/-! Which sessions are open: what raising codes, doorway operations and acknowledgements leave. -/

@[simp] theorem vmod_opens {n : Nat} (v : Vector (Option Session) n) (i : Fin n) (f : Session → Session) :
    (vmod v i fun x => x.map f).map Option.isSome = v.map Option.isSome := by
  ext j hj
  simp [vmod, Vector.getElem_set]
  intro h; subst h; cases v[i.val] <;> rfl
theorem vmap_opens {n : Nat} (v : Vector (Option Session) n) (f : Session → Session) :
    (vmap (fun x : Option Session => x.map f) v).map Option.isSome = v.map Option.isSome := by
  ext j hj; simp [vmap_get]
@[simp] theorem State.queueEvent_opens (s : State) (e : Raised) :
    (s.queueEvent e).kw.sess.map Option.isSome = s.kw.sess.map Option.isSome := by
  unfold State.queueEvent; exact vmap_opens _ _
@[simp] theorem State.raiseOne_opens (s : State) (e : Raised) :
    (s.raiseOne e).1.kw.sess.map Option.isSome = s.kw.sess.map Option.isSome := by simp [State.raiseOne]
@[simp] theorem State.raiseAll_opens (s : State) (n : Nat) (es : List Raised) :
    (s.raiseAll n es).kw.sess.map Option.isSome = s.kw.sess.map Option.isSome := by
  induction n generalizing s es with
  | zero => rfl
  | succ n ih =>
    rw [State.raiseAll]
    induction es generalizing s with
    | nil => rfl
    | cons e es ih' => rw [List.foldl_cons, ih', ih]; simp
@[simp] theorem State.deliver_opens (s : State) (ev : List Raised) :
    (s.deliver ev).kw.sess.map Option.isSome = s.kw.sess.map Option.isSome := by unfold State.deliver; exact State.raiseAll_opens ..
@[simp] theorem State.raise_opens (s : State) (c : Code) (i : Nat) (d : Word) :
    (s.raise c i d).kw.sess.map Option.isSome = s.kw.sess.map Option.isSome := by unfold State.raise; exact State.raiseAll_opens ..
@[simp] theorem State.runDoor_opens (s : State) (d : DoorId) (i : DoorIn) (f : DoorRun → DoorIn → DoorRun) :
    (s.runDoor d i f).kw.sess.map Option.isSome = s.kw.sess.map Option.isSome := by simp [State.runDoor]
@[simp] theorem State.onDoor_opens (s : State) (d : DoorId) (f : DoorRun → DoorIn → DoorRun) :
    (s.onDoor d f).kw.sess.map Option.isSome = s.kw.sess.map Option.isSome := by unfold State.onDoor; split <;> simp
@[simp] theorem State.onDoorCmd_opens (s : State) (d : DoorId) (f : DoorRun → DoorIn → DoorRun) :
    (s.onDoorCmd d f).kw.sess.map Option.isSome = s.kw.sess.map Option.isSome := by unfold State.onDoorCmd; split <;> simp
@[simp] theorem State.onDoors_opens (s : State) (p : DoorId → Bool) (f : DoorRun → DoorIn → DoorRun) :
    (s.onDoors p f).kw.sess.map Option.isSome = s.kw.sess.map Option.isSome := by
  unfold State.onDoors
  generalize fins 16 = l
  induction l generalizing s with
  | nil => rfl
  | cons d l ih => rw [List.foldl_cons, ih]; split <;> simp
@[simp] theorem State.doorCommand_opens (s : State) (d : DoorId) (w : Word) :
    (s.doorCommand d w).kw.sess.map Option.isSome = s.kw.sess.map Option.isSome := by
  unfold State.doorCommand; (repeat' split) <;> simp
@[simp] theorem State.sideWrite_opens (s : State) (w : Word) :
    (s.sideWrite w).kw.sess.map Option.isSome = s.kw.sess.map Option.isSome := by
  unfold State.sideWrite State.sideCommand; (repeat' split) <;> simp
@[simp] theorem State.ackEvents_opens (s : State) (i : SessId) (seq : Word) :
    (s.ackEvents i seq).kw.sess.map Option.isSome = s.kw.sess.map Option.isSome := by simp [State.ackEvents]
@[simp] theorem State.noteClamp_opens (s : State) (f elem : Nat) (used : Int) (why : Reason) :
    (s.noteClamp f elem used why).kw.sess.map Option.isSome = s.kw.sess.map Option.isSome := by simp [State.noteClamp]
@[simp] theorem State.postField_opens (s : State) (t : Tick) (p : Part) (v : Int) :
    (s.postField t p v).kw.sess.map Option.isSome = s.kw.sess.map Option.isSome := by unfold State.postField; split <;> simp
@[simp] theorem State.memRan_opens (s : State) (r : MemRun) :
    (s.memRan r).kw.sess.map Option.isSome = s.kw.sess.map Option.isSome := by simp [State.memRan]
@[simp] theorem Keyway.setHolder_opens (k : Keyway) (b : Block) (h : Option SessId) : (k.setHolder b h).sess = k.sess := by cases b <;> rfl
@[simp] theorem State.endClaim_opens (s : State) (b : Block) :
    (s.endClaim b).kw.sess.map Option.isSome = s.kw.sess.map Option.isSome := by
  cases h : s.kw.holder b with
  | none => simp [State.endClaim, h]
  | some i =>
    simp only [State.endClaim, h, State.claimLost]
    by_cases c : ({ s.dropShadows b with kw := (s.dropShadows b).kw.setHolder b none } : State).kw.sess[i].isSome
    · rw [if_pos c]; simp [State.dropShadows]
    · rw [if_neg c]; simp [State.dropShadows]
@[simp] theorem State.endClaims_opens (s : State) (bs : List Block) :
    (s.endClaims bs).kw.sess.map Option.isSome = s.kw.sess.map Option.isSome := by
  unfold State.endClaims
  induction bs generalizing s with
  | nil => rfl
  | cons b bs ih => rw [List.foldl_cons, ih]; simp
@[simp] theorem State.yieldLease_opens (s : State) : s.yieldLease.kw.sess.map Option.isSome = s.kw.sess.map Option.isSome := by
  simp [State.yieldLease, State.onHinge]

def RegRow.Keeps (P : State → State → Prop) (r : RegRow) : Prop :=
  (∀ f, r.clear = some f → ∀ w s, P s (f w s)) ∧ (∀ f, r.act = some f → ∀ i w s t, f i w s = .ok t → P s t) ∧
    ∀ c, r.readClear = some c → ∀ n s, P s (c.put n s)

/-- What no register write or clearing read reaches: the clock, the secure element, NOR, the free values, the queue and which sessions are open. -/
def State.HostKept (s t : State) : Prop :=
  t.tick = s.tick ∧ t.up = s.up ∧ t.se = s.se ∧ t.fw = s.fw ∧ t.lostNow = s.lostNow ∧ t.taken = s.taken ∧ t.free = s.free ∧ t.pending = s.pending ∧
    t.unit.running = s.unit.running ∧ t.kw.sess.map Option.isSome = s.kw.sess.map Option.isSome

****************

- _What needs to be done_
Send back an exact copy of only the lines from the line with "induction bs generalizing s with" up to and including the line with "simp [State.yieldLease, State.onHinge]" in the data above.

- _Task output_
  induction bs generalizing s with
  | nil => rfl
  | cons b bs ih => rw [List.foldl_cons, ih]; simp
@[simp] theorem State.yieldLease_opens (s : State) : s.yieldLease.kw.sess.map Option.isSome = s.kw.sess.map Option.isSome := by
  simp [State.yieldLease, State.onHinge]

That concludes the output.